/-- Requests to engines and units. -/
def illEngine : List Instr :=
  [.copy { asyBad with a := 16 } 0, .copy { asyBad with a := 20 } 6, .copy { asyBad with a := 20 } (59 * 8), .copyg { asyBad with a := 20 } (62 * 8),
   .sqfence asyBad, .stream { asyBad with a := 20 } 0, .mma { asyBad with a := 20, b := 20 } 8, .mma { asyBad with a := 20, b := 20 } (7 * 4),
   .mbatch { asyBad with sub := 1 }, .mwait asyBad 0x400, .mdrain { asyBad with d := 9, w := true } 0, .mdrain { asyBad with w := true } 0x40,
   .mdrain { asyBad with a := 20 } 3, .mfill { asyBad with a := 20 } 0, .mzero { asyBad with a := 1 }, .neval { asyBad with a := 20 } 0,
   .tex { asyBad with w := true, b := 20 } 0xC, .tex { asyBad with w := true, b := 20 } 0xB, .tex { asyBad with w := true, a := 15, b := 20 } 1,
   .texf { asyBad with w := true, b := 20 } 8, .texq { asyBad with w := true, b := 20, sub := 3 }, .texq { asyBad with d := 14, w := true, b := 20 },
   .trace { asyBad with w := true, a := 9, b := 20 }, .trace { asyBad with w := true, b := 20, sub := 3 }, .flins { asyBad with w := true, d := 8 },
   .flres { asyBad with w := true, d := 12 }, .ordent { asyBad with a := 3 }, .ordlv { asyBad with a := 16 }, .patch { asyBad with a := 3 }, .gvtx asyBad 5,
   .gvtx { asyBad with a := 11 } 0, .tkpush asyBad (57 * 4), .tkpop { asyBad with d := 1 } 0, .xchg { asyBad with b := 20 }, .cred { asyBad with b := 20 } 3,
   .cred { asyBad with b := 20 } 0x10, .rlogDisable { asyBad with a := 20 }, .rlogRecord { asyBad with sub := 1 }, .rlogMark { asyBad with b := 20, sub := 3 },
   .bindRound]

theorem test_illEngine : (illEngine.all fun i => !wf i) = true := by decide +kernel

/-! ## The spec's worked examples, one instruction each -/

/-- Threads 0, 1 and 3 hold values in two entries of the demo group. -/
def laneList (l : List Word) : Lanes := Vector.ofFn fun t : Fin 256 => l.getD t.val 0
def twoEntries (active : LaneMask) (e1 : Nat) (l1 : List Word) (e2 : Nat) (l2 : List Word) : State :=
  demoOf (withCtx fun x =>
    let x := { x with active := active }
    let x := x.setEntry e1 { x.entry e1 with val := laneList l1 }
    x.setEntry e2 { x.entry e2 with val := laneList l2 })

/-- The group after one instruction, tested. -/
def groupAfter (i : Instr) (s : State) (f : Group → Bool) : Bool :=
  match exec i s with
  | .next t => (t.groups[0]?).any f
  | _ => false

/-- The values of an entry in the first threads after one instruction. -/
def entryAfter (i : Instr) (s : State) (e : Nat) (l : List Word) : Bool :=
  groupAfter i s fun g => (List.range l.length).all fun t => (g.ctx.entry e).val[Fin.ofNat 256 t] == l.getD t 0

/-- R146: FADD of 1.5 and 2.25 is 3.75. -/
theorem test_fadd16 : entryAfter (.fadd16 ⟨true, false, 1, 0⟩) (twoEntries 1 0 [0x3FC00000] 1 [0x40100000]) 0 [0x40700000] = true := by decide +kernel
/-- R108: SHL of 3 by a count of 33 shifts by 1. -/
theorem test_shl_count : entryAfter (.shl ⟨none, 0, 2, true, 0, 1, false⟩) (twoEntries 1 0 [3] 1 [33]) 2 [6] = true := by decide +kernel
/-- R126: four products of -128 by -128 and the addend 0x7FFF_FFFF, wrapping and saturating (R183). -/
def dotState : State :=
  demoOf (withCtx fun x => ((x.setEntry 0 { x.entry 0 with val := laneList [0x80808080] }).setEntry 1 { x.entry 1 with val := laneList [0x80808080] }).setEntry 3
    { x.entry 3 with val := laneList [0x7FFFFFFF] })
theorem test_dp4s8_wraps : entryAfter (.dp4s8 ⟨none, 2, true, 0, 1, 3⟩) dotState 2 [0x8000FFFF] = true := by decide +kernel
theorem test_dp4s8_saturates : entryAfter (.dp4s8 ⟨none, 2, true, 1, 0, 3⟩) dotState 2 [0x7FFFFFFF] = true := by decide +kernel
/-- R119: the binary16 sum 65504 + 16 overflows to infinity with overflow and inexact. -/
theorem test_hadd2_overflow : entryAfter (.hadd2 ⟨none, 0, 2, true, 0, 1, false⟩) (twoEntries 1 0 [0x7BFF] 1 [0x4C00]) 2 [0x7C00] = true := by decide +kernel
theorem test_hadd2_flags : groupAfter (.hadd2 ⟨none, 0, 2, true, 0, 1, false⟩) (twoEntries 1 0 [0x7BFF] 1 [0x4C00]) (fun g => g.ctx.fpflags == 0x14) = true := by decide +kernel
/-- R201: CVT.s32.f32 gives -3 for -3.7, and 0x7FFF_FFFF for 3.0e9 with invalid. -/
theorem test_cvt_s32 : entryAfter (.cvt ⟨none, 4, 2, true, 0, 0, false⟩) (twoEntries 3 0 [0xC06CCCCD, 0x4F32D05E] 1 []) 2 [0xFFFFFFFD, 0x7FFFFFFF] = true := by decide +kernel
/-- R201: CVT.e4m3.f32 of 470.0 writes 0x7F, and with .sat 0x7E (R122). -/
theorem test_cvt_e4m3 : entryAfter (.cvt ⟨none, 4, 2, true, 0, 8, false⟩) (twoEntries 1 0 [0x43EB0000] 1 []) 2 [0x7F] = true := by decide +kernel
theorem test_cvt_e4m3_sat : entryAfter (.cvt ⟨none, 4, 2, true, 0, 24, false⟩) (twoEntries 1 0 [0x43EB0000] 1 []) 2 [0x7E] = true := by decide +kernel
/-- R206: threads 0, 1 and 3 active; o1 holds 5, 7, 9 and 2; o2 holds 100. -/
def scanState : State := twoEntries 0xB 1 [5, 7, 9, 2] 2 [100, 100, 100, 100]
theorem test_scan_add : entryAfter (.scan ⟨none, 0, 2, true, 1, 0, false⟩) scanState 2 [5, 12, 100, 14] = true := by decide +kernel
theorem test_scan_excl : entryAfter (.scan ⟨none, 0, 2, true, 1, 1, false⟩) scanState 2 [0, 5, 100, 12] = true := by decide +kernel
theorem test_lred_add : entryAfter (.lred ⟨none, 0, 2, true, 1, 0, false⟩) scanState 2 [14, 14, 100, 14] = true := by decide +kernel
/-- R198: -0.4 rounds to -0 under .rne. -/
theorem test_fint_minus_zero : entryAfter (.fint ⟨none, 0, 2, true, 0, 0, false⟩) (twoEntries 1 0 [0xBECCCCCD] 1 []) 2 [0x80000000] = true := by decide +kernel
/-! ## Reset -/

/-- Memory has its canonical form right after reset. -/
theorem test_reset_memory : Memory.wf State.reset.mem = true := by decide
/-- R432, R440: at reset the part waits for the rise of RESET_N, which the outside world then brings. -/
theorem test_reset_agenda : State.reset.agenda = [.resetNRise] := by decide

end Sys2Proof.Tests
end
______________________________
> **Problem statement**:
The number of lines in the data that hold "gvtx" is all that should be given.

> **Task result**:
2